Segment Start: TASK DATA

-- ==== Sys2Proof/Laws/Cases.lean ====
section
/-!
SUPPORT. The inversion of `exec`: everything an instruction can do, once. To prove something of every next state an instruction can
answer, prove it of each of these next states, in which the starting state stands explicitly.
-/

namespace Sys2Proof.Machine

/-- A word is pulled from two cells: S moves by 2, nothing else but the count of free values. -/
theorem State.pullWord_moves {s t : State} {w : Addr} (h : s.pullWord = .next (w, t)) :
    t = { s with sp := s.sp + 2, draws := t.draws } := by
  obtain ⟨l, u, b, h₁, h₂, -⟩ := State.pullWord_next h
  have e : s.sp + 1 + 1 = s.sp + 2 := by rw [BitVec.add_assoc]; rfl
  have hu : u = { s with sp := s.sp + 1, draws := u.draws } := (State.pull_next h₁).1
  have ht : t = { u with sp := u.sp + 1, draws := t.draws } := (State.pull_next h₂).1
  rw [ht, hu, ← e]

/-- The three pulls of RTI: the flags from the first byte, S three on. -/
theorem State.rti_moves {s u v : State} {p : Byte} {w : Addr} (h₁ : s.pull = .next (p, u))
    (h₂ : (u.setP p).pullWord = .next (w, v)) :
    v = ({ s with sp := s.sp + 3, draws := v.draws } : State).setP p := by
  have e : s.sp + 1 + 2 = s.sp + 3 := by rw [BitVec.add_assoc]; rfl
  have hu : u = { s with sp := s.sp + 1, draws := u.draws } := (State.pull_next h₁).1
  rw [State.pullWord_moves h₂, hu, ← e]
  rfl

/-- Two pushes, one after the other: two cells written, S two less. -/
theorem State.push_twice {s u v : State} {b c : Byte} (h₁ : s.push b = .next u) (h₂ : u.push c = .next v) :
    s.kindAt (stackAddr s.sp) ≠ .device true ∧ s.kindAt (stackAddr (s.sp - 1)) ≠ .device true ∧
      v = { (s.wrote (stackAddr s.sp) b).wrote (stackAddr (s.sp - 1)) c with sp := s.sp - 2 } := by
  obtain ⟨k₁, rfl⟩ := State.push_next h₁
  obtain ⟨k₂, rfl⟩ := State.push_next h₂
  have e : s.sp - 1 - 1 = s.sp - 2 := by bv_omega
  exact ⟨k₁, k₂, by rw [← e]; rfl⟩

/-- Taking an exception: three stack cells written, S three less, I set, PC from the vector (rule R306). -/
theorem State.takeException_moves {s t : State} {vector ret : Addr} {b : Bool} (h : s.takeException vector ret b = .next t) :
    ∃ w k, s.kindAt (stackAddr s.sp) ≠ .device true ∧ s.kindAt (stackAddr (s.sp - 1)) ≠ .device true ∧
      s.kindAt (stackAddr (s.sp - 2)) ≠ .device true ∧
      t = { ((s.wrote (stackAddr s.sp) (hi ret)).wrote (stackAddr (s.sp - 1)) (lo ret)).wrote (stackAddr (s.sp - 2))
        (pByte b s) with sp := s.sp - 3, i := true, pc := w, draws := k } := by
  obtain ⟨u, v, x, w, y, h₁, h₂, h₃, h₄, rfl⟩ := State.takeException_next h
  obtain ⟨k₁, k₂, rfl⟩ := State.push_twice h₁ h₂
  obtain ⟨k₃, rfl⟩ := State.push_next h₃
  have e : s.sp - 2 - 1 = s.sp - 3 := by bv_omega
  refine ⟨w, y.draws, k₁, k₂, k₃, ?_⟩
  rw [State.readPair_reads h₄, ← e]
  rfl
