-- ==== Sys2Proof/Laws/PerInstr.lean ====
section
/-!
SUPPORT. The statements made of every instruction as syntax, one lemma for each constructor of `Instr`: its well-formedness, and
the length of its encoding.
-/

namespace Sys2Proof.Laws

/-- The spec has a row for the instruction's form. -/
def IsWellFormed.Statement (i : Instr) : Prop := i.wellFormed = true

/-- The encoding has as many bytes as the mode gives (rule R51). -/
def LengthIsEncodedLength.Statement (i : Instr) : Prop := (encode i).length = i.length
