-- ==== Sys2Proof/Tests/Slice0.lean ====
section
/-!
SUPPORT. Tests of the model: what the well-formedness checks refuse, the decoding of every opcode byte, one step of each
instruction on vectors of the spec, and for every statement with hypotheses a witness that meets them.
-/

namespace Sys2Proof.Tests

open Sys2Proof.Machine Sys2Proof.Statements

set_option maxRecDepth 4000

/-! ## Well-formedness: an ill-formed term for each check, which the check refuses. -/

/-- ADC has no Zero Page,Y form; STA has no immediate form; a well-formed neighbour is accepted. -/
theorem test_wellFormed_mode :
    Form.hasMode ⟨.adc, .read (.memory (.zeroPageY 0x44))⟩ = false ∧ Form.hasMode ⟨.jmp, .implied⟩ = false ∧
    Form.hasMode ⟨.adc, .read (.memory (.zeroPageX 0x44))⟩ = true := by decide

/-- LDA does not write its operand; INC does not only read it; a well-formed neighbour is accepted. -/
theorem test_wellFormed_access :
    Form.hasAccess ⟨.lda, .write (.zeroPage 0x44)⟩ = false ∧ Form.hasAccess ⟨.inc, .read (.memory (.zeroPage 0x44))⟩ = false ∧
    Form.hasAccess ⟨.lda, .read (.memory (.zeroPage 0x44))⟩ = true := by decide

/-- Both checks stand behind the well-formedness of a form. -/
theorem test_wellFormed_form :
    Form.wellFormed ⟨.adc, .read (.memory (.zeroPageY 0x44))⟩ = false ∧ Form.wellFormed ⟨.lda, .write (.zeroPage 0x44)⟩ = false ∧
    Instr.wellFormed (.adcZpX 0x44) = true := by decide

/-- A line of a memory map is neither empty nor beyond the address space. -/
theorem test_wellFormed_region :
    Region.wellFormed ⟨0xD000, 0, .rom⟩ = false ∧ Region.wellFormed ⟨0xFFFF, 2, .rom⟩ = false ∧
    Region.wellFormed ⟨0xFFFF, 1, .rom⟩ = true := by decide

/-- Two lines do not overlap. -/
theorem test_wellFormed_memMap :
    memMapWellFormed [⟨0xD000, 0x100, .rom⟩, ⟨0xD0FF, 1, .device false⟩] = false ∧
    Region.disjoint ⟨0xD000, 0x100, .rom⟩ ⟨0xD0FF, 1, .device false⟩ = false ∧
    memMapWellFormed [⟨0xD000, 0x100, .rom⟩, ⟨0xD100, 1, .device false⟩] = true := by decide

/-- The memory check refuses addresses that do not rise, that repeat, and that lie beyond the address space. -/
theorem test_memory_wf :
    Memory.wf [(2, 0), (1, 0)] = false ∧ Memory.wf [(1, 0), (1, 1)] = false ∧ Memory.wf [(65536, 0)] = false ∧
    Memory.wf [(0, 0), (65535, 1)] = true := by decide

/-- The machine before a step of a test. -/
def start : State := { State.reset with pc := 0x0200 }

/-- The bytes stand at PC, and a step answers a state of which `p` holds. -/
def stepFrom (s : State) (bytes : List Byte) (p : State → Bool) : Bool :=
  match step { s with mem := Memory.load s.mem s.pc bytes } with
  | .next t => p t
  | _ => false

Segment End: TASK DATA

> [DIRECTIONS] The whole listing should be restated word for word.

> [EXPECTED ANSWER]
-- ==== Sys2Proof/Laws/Cases.lean ====
section
/-!
SUPPORT. The inversion of `exec`: everything an instruction can do, once. To prove something of every next state an instruction can
answer, prove it of each of these next states, in which the starting state stands explicitly.
-/

namespace Sys2Proof.Machine

/-- A word is pulled from two cells: S moves by 2, nothing else but the count of free values. -/
theorem State.pullWord_moves {s t : State} {w : Addr} (h : s.pullWord = .next (w, t)) :
    t = { s with sp := s.sp + 2, draws := t.draws } := by
  obtain ⟨l, u, b, h₁, h₂, -⟩ := State.pullWord_next h
  have e : s.sp + 1 + 1 = s.sp + 2 := by rw [BitVec.add_assoc]; rfl
  have hu : u = { s with sp := s.sp + 1, draws := u.draws } := (State.pull_next h₁).1
  have ht : t = { u with sp := u.sp + 1, draws := t.draws } := (State.pull_next h₂).1
  rw [ht, hu, ← e]

/-- The three pulls of RTI: the flags from the first byte, S three on. -/
theorem State.rti_moves {s u v : State} {p : Byte} {w : Addr} (h₁ : s.pull = .next (p, u))
    (h₂ : (u.setP p).pullWord = .next (w, v)) :
    v = ({ s with sp := s.sp + 3, draws := v.draws } : State).setP p := by
  have e : s.sp + 1 + 2 = s.sp + 3 := by rw [BitVec.add_assoc]; rfl
  have hu : u = { s with sp := s.sp + 1, draws := u.draws } := (State.pull_next h₁).1
  rw [State.pullWord_moves h₂, hu, ← e]
  rfl

/-- Two pushes, one after the other: two cells written, S two less. -/
theorem State.push_twice {s u v : State} {b c : Byte} (h₁ : s.push b = .next u) (h₂ : u.push c = .next v) :
    s.kindAt (stackAddr s.sp) ≠ .device true ∧ s.kindAt (stackAddr (s.sp - 1)) ≠ .device true ∧
      v = { (s.wrote (stackAddr s.sp) b).wrote (stackAddr (s.sp - 1)) c with sp := s.sp - 2 } := by
  obtain ⟨k₁, rfl⟩ := State.push_next h₁
  obtain ⟨k₂, rfl⟩ := State.push_next h₂
  have e : s.sp - 1 - 1 = s.sp - 2 := by bv_omega
  exact ⟨k₁, k₂, by rw [← e]; rfl⟩

/-- Taking an exception: three stack cells written, S three less, I set, PC from the vector (rule R306). -/
theorem State.takeException_moves {s t : State} {vector ret : Addr} {b : Bool} (h : s.takeException vector ret b = .next t) :
    ∃ w k, s.kindAt (stackAddr s.sp) ≠ .device true ∧ s.kindAt (stackAddr (s.sp - 1)) ≠ .device true ∧
      s.kindAt (stackAddr (s.sp - 2)) ≠ .device true ∧
      t = { ((s.wrote (stackAddr s.sp) (hi ret)).wrote (stackAddr (s.sp - 1)) (lo ret)).wrote (stackAddr (s.sp - 2))
        (pByte b s) with sp := s.sp - 3, i := true, pc := w, draws := k } := by
  obtain ⟨u, v, x, w, y, h₁, h₂, h₃, h₄, rfl⟩ := State.takeException_next h
  obtain ⟨k₁, k₂, rfl⟩ := State.push_twice h₁ h₂
  obtain ⟨k₃, rfl⟩ := State.push_next h₃
  have e : s.sp - 2 - 1 = s.sp - 3 := by bv_omega
  refine ⟨w, y.draws, k₁, k₂, k₃, ?_⟩
  rw [State.readPair_reads h₄, ← e]
  rfl
-- ==== Sys2Proof/Laws/PerInstr.lean ====
section
/-!
SUPPORT. The statements made of every instruction as syntax, one lemma for each constructor of `Instr`: its well-formedness, and
the length of its encoding.
-/

namespace Sys2Proof.Laws

/-- The spec has a row for the instruction's form. -/
def IsWellFormed.Statement (i : Instr) : Prop := i.wellFormed = true

/-- The encoding has as many bytes as the mode gives (rule R51). -/
def LengthIsEncodedLength.Statement (i : Instr) : Prop := (encode i).length = i.length
-- ==== Sys2Proof/Tests/Slice0.lean ====
section
/-!
SUPPORT. Tests of the model: what the well-formedness checks refuse, the decoding of every opcode byte, one step of each
instruction on vectors of the spec, and for every statement with hypotheses a witness that meets them.
-/

namespace Sys2Proof.Tests

open Sys2Proof.Machine Sys2Proof.Statements

set_option maxRecDepth 4000

/-! ## Well-formedness: an ill-formed term for each check, which the check refuses. -/

/-- ADC has no Zero Page,Y form; STA has no immediate form; a well-formed neighbour is accepted. -/
theorem test_wellFormed_mode :
    Form.hasMode ⟨.adc, .read (.memory (.zeroPageY 0x44))⟩ = false ∧ Form.hasMode ⟨.jmp, .implied⟩ = false ∧
    Form.hasMode ⟨.adc, .read (.memory (.zeroPageX 0x44))⟩ = true := by decide

/-- LDA does not write its operand; INC does not only read it; a well-formed neighbour is accepted. -/
theorem test_wellFormed_access :
    Form.hasAccess ⟨.lda, .write (.zeroPage 0x44)⟩ = false ∧ Form.hasAccess ⟨.inc, .read (.memory (.zeroPage 0x44))⟩ = false ∧
    Form.hasAccess ⟨.lda, .read (.memory (.zeroPage 0x44))⟩ = true := by decide

/-- Both checks stand behind the well-formedness of a form. -/
theorem test_wellFormed_form :
    Form.wellFormed ⟨.adc, .read (.memory (.zeroPageY 0x44))⟩ = false ∧ Form.wellFormed ⟨.lda, .write (.zeroPage 0x44)⟩ = false ∧
    Instr.wellFormed (.adcZpX 0x44) = true := by decide

/-- A line of a memory map is neither empty nor beyond the address space. -/
theorem test_wellFormed_region :
    Region.wellFormed ⟨0xD000, 0, .rom⟩ = false ∧ Region.wellFormed ⟨0xFFFF, 2, .rom⟩ = false ∧
    Region.wellFormed ⟨0xFFFF, 1, .rom⟩ = true := by decide

/-- Two lines do not overlap. -/
theorem test_wellFormed_memMap :
    memMapWellFormed [⟨0xD000, 0x100, .rom⟩, ⟨0xD0FF, 1, .device false⟩] = false ∧
    Region.disjoint ⟨0xD000, 0x100, .rom⟩ ⟨0xD0FF, 1, .device false⟩ = false ∧
    memMapWellFormed [⟨0xD000, 0x100, .rom⟩, ⟨0xD100, 1, .device false⟩] = true := by decide

/-- The memory check refuses addresses that do not rise, that repeat, and that lie beyond the address space. -/
theorem test_memory_wf :
    Memory.wf [(2, 0), (1, 0)] = false ∧ Memory.wf [(1, 0), (1, 1)] = false ∧ Memory.wf [(65536, 0)] = false ∧
    Memory.wf [(0, 0), (65535, 1)] = true := by decide

/-- The machine before a step of a test. -/
def start : State := { State.reset with pc := 0x0200 }

/-- The bytes stand at PC, and a step answers a state of which `p` holds. -/
def stepFrom (s : State) (bytes : List Byte) (p : State → Bool) : Bool :=
  match step { s with mem := Memory.load s.mem s.pc bytes } with
  | .next t => p t
  | _ => false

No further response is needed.